The other day, my friend who dropped by to visit her, asked her how long she has been staying in Singapore. Nana replied, “Almost twenty years. Eto lang pala mangyayari sakin.” But she said that with a smile on her face, without bitterness, with a hint of slow acceptance.

***
Me and my sisters were always the ones being taken cared of by Nana. And this time, it’s my turn to take care of her.

And as I spent the night in the hospital, sitting on a chair (walang extra bed eh), holding her hand, I remember those nights when as I child, she would scratch me and my sister’s back until we were finally asleep.

When I bathe her and helped her change her clothes, I remember those times when she would do it for me. And as I grew up, the help extended from changing clothes to helping me deal with heartaches and problems and teaching me to do the right thing.
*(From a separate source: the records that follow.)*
-- ==== Sys2Proof/Laws/Encoding.lean ====
section
/-! SUPPORT. The fields of the four shapes of word the encoder builds, and a word from its fields. -/

namespace Sys2Proof

/-- Reading a slice that lies in the high part of an append. -/
theorem extractLsb'_append_high {n m : Nat} (a : BitVec n) (b : BitVec m) (k len : Nat) (h : m ≤ k) :
    (a ++ b).extractLsb' k len = a.extractLsb' (k - m) len := by
  ext i hi
  have h1 : ¬ k + i < m := by omega
  have e : k + i - m = k - m + i := by omega
  simp [BitVec.getLsbD_append, h1, e]

/-- Reading a slice that lies in the low part of an append. -/
theorem extractLsb'_append_low {n m : Nat} (a : BitVec n) (b : BitVec m) (k len : Nat) (h : k + len ≤ m) :
    (a ++ b).extractLsb' k len = b.extractLsb' k len := by
  ext i hi
  have h1 : k + i < m := by omega
  simp [BitVec.getLsbD_append, h1]

theorem extractLsb'_whole {n : Nat} (a : BitVec n) : a.extractLsb' 0 n = a := by
  ext i hi
  simp

@[simp] theorem toFin_regBits (x : Reg) : (regBits x).toFin = x := rfl

/-! ### cat, nnn -/

@[simp] theorem fieldCat_wordNnn (c : BitVec 4) (nnn : BitVec 12) : fieldCat (wordNnn c nnn) = c := by
  unfold fieldCat wordNnn
  rw [extractLsb'_append_high _ _ _ _ (by decide)]
  exact extractLsb'_whole c

@[simp] theorem fieldNnn_wordNnn (c : BitVec 4) (nnn : BitVec 12) : fieldNnn (wordNnn c nnn) = nnn := by
  unfold fieldNnn wordNnn
  rw [extractLsb'_append_low _ _ _ _ (by decide)]
  exact extractLsb'_whole nnn

@[simp] theorem fieldN_wordNnn (c : BitVec 4) (nnn : BitVec 12) :
    fieldN (wordNnn c nnn) = nnn.extractLsb' 0 4 := by
  unfold fieldN wordNnn
  rw [extractLsb'_append_low _ _ _ _ (by decide)]

/-! ### cat, x, kk -/

@[simp] theorem fieldCat_wordXkk (c : BitVec 4) (x : Reg) (kk : Byte) : fieldCat (wordXkk c x kk) = c := by
  unfold fieldCat wordXkk
  rw [extractLsb'_append_high _ _ _ _ (by decide)]
  exact extractLsb'_whole c

@[simp] theorem fieldX_wordXkk (c : BitVec 4) (x : Reg) (kk : Byte) : fieldX (wordXkk c x kk) = x := by
  unfold fieldX wordXkk
  rw [extractLsb'_append_low _ _ _ _ (by decide), extractLsb'_append_high _ _ _ _ (by decide)]
  exact congrArg BitVec.toFin (extractLsb'_whole (regBits x))

@[simp] theorem fieldKk_wordXkk (c : BitVec 4) (x : Reg) (kk : Byte) : fieldKk (wordXkk c x kk) = kk := by
  unfold fieldKk wordXkk
  rw [extractLsb'_append_low _ _ _ _ (by decide), extractLsb'_append_low _ _ _ _ (by decide)]
  exact extractLsb'_whole kk

/-! ### cat, x, y, n -/

@[simp] theorem fieldCat_wordXyn (c : BitVec 4) (x : Reg) (y n : BitVec 4) : fieldCat (wordXyn c x y n) = c := by
  unfold fieldCat wordXyn
  rw [extractLsb'_append_high _ _ _ _ (by decide)]
  exact extractLsb'_whole c

@[simp] theorem fieldX_wordXyn (c : BitVec 4) (x : Reg) (y n : BitVec 4) : fieldX (wordXyn c x y n) = x := by
  unfold fieldX wordXyn
  rw [extractLsb'_append_low _ _ _ _ (by decide), extractLsb'_append_high _ _ _ _ (by decide)]
  exact congrArg BitVec.toFin (extractLsb'_whole (regBits x))

@[simp] theorem fieldMid_wordXyn (c : BitVec 4) (x : Reg) (y n : BitVec 4) : fieldMid (wordXyn c x y n) = y := by
  unfold fieldMid wordXyn
  rw [extractLsb'_append_low _ _ _ _ (by decide), extractLsb'_append_low _ _ _ _ (by decide),
    extractLsb'_append_high _ _ _ _ (by decide)]
  exact extractLsb'_whole y

@[simp] theorem fieldY_wordXyn (c : BitVec 4) (x : Reg) (y n : BitVec 4) :
    fieldY (wordXyn c x y n) = y.toFin := by
  rw [fieldY, fieldMid_wordXyn]

@[simp] theorem fieldN_wordXyn (c : BitVec 4) (x : Reg) (y n : BitVec 4) : fieldN (wordXyn c x y n) = n := by
  unfold fieldN wordXyn
  rw [extractLsb'_append_low _ _ _ _ (by decide), extractLsb'_append_low _ _ _ _ (by decide),
    extractLsb'_append_low _ _ _ _ (by decide)]
  exact extractLsb'_whole n

/-! ### cat, pad, n -/

@[simp] theorem fieldCat_wordPad (c : BitVec 4) (pad : Byte) (n : BitVec 4) : fieldCat (wordPad c pad n) = c := by
  unfold fieldCat wordPad
  rw [extractLsb'_append_high _ _ _ _ (by decide)]
  exact extractLsb'_whole c

@[simp] theorem fieldPad_wordPad (c : BitVec 4) (pad : Byte) (n : BitVec 4) :
    fieldPad (wordPad c pad n) = pad := by
  unfold fieldPad wordPad
  rw [extractLsb'_append_low _ _ _ _ (by decide), extractLsb'_append_high _ _ _ _ (by decide)]
  exact extractLsb'_whole pad

@[simp] theorem fieldN_wordPad (c : BitVec 4) (pad : Byte) (n : BitVec 4) : fieldN (wordPad c pad n) = n := by
  unfold fieldN wordPad
  rw [extractLsb'_append_low _ _ _ _ (by decide), extractLsb'_append_low _ _ _ _ (by decide)]
  exact extractLsb'_whole n

/-! ### A word from its fields -/

/-- Two neighbouring slices make one. -/
theorem append_slices {k : Nat} (w : BitVec k) (o n m : Nat) :
    w.extractLsb' (o + m) n ++ w.extractLsb' o m = w.extractLsb' o (n + m) := by
  ext i hi
  by_cases h : i < m
  · simp [BitVec.getElem_append, h]
  · have e : o + m + (i - m) = o + i := by omega
    simp [BitVec.getElem_append, h, e]

theorem word_eq_nnn (w : Word) : w = wordNnn (fieldCat w) (fieldNnn w) :=
  ((append_slices w 0 4 12).trans (extractLsb'_whole w)).symm

theorem nnn_eq_xkk (w : Word) : fieldNnn w = regBits (fieldX w) ++ fieldKk w :=
  (append_slices w 0 4 8).symm

theorem kk_eq_yn (w : Word) : fieldKk w = fieldMid w ++ fieldN w :=
  (append_slices w 0 4 4).symm

theorem nnn_eq_pad (w : Word) : fieldNnn w = fieldPad w ++ fieldN w :=
  (append_slices w 0 8 4).symm

theorem regBits_fieldY (w : Word) : regBits (fieldY w) = fieldMid w := rfl

theorem word_eq_xkk (w : Word) : w = wordXkk (fieldCat w) (fieldX w) (fieldKk w) :=
  (word_eq_nnn w).trans (by rw [nnn_eq_xkk w]; rfl)

theorem word_eq_xyn (w : Word) : w = wordXyn (fieldCat w) (fieldX w) (fieldMid w) (fieldN w) :=
  (word_eq_xkk w).trans (by rw [kk_eq_yn w]; rfl)

theorem word_eq_pad (w : Word) : w = wordPad (fieldCat w) (fieldPad w) (fieldN w) :=
  (word_eq_nnn w).trans (by rw [nnn_eq_pad w]; rfl)

/-- Two bytes that hold a word give it back (20_memory.md R43). -/
@[simp] theorem wordOfBytes_hi_lo (w : Word) : wordOfBytes (wordHi w) (wordLo w) = w :=
  (append_slices w 0 8 8).trans (extractLsb'_whole w)

end Sys2Proof
end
As I arrange her blanket to shield her from the cold, I remembered how, many years ago, when Nana left us to go to Singapore, my sister Cha refused to wash the blanket she and Nana shared. Cha would hug the blanket at night, no matter how stinky it was already. I think it was only after a year or two that Cha finally let go of that blanket.

***
She may now have only one of it, but she now has a longer lease in life and realize that she even has more now: more love from us, more good people surrounding her, more time to enjoy what she has worked hard for, more time to relax and appreciate life.

Four days after the operation, Nana’s mood has vastly improved. She was smiling again… had more appetite to eat. My admiration for Nana just keeps growing more and more as each day passes. I knew it wasn’t easy for her to make her decision but she knew it was the right thing to do. As doctors explained to us all, taking it away means she will be free from the threats of the Big C.

And whenever I see Nana smile now, I start to see the good things, such as the fact that she’s not in pain.

***
The other night, I was “reporting” to my mom about Nana’s developments, Mama said: “Buti na lang Chie, you’re there. Kasi kung wala ka, pano yan, walang kasama si Nana mo. Siguro kaya ka dinala diyan ni Lord, noh?” (to those who know my mom’s real nature, this is something really so out of character for her usual taray and kontrabida self)

Four years ago, when I was still new here and still in the midst of loneliness and homesickness, I told myself: God must have a reason why he brought me here.
Was it for the promise of earning more money or of living a good life or holding a good job? When I think about it now, even if I don’t get these things, it would be perfectly alright with me, because I now realize that those are not the reasons why Kuya Jess brought me here.

I think I was sent here to hold Nana’s hand while she is battling one of the greatest blows of her life.

***
These past few months I was feeling so down, uninspired, no passion and energy to do things. I asked myself:
Who stole my magic?

Now, even at a low point in her life, Nana continues to take care of me by inspiring me to become a better person—to work harder, exercise more, cut down on my cigs, eat healthier, be more productive.

Okay, I still don’t know who stole my magic. But what I do know is that Nana brought the magic back into my life.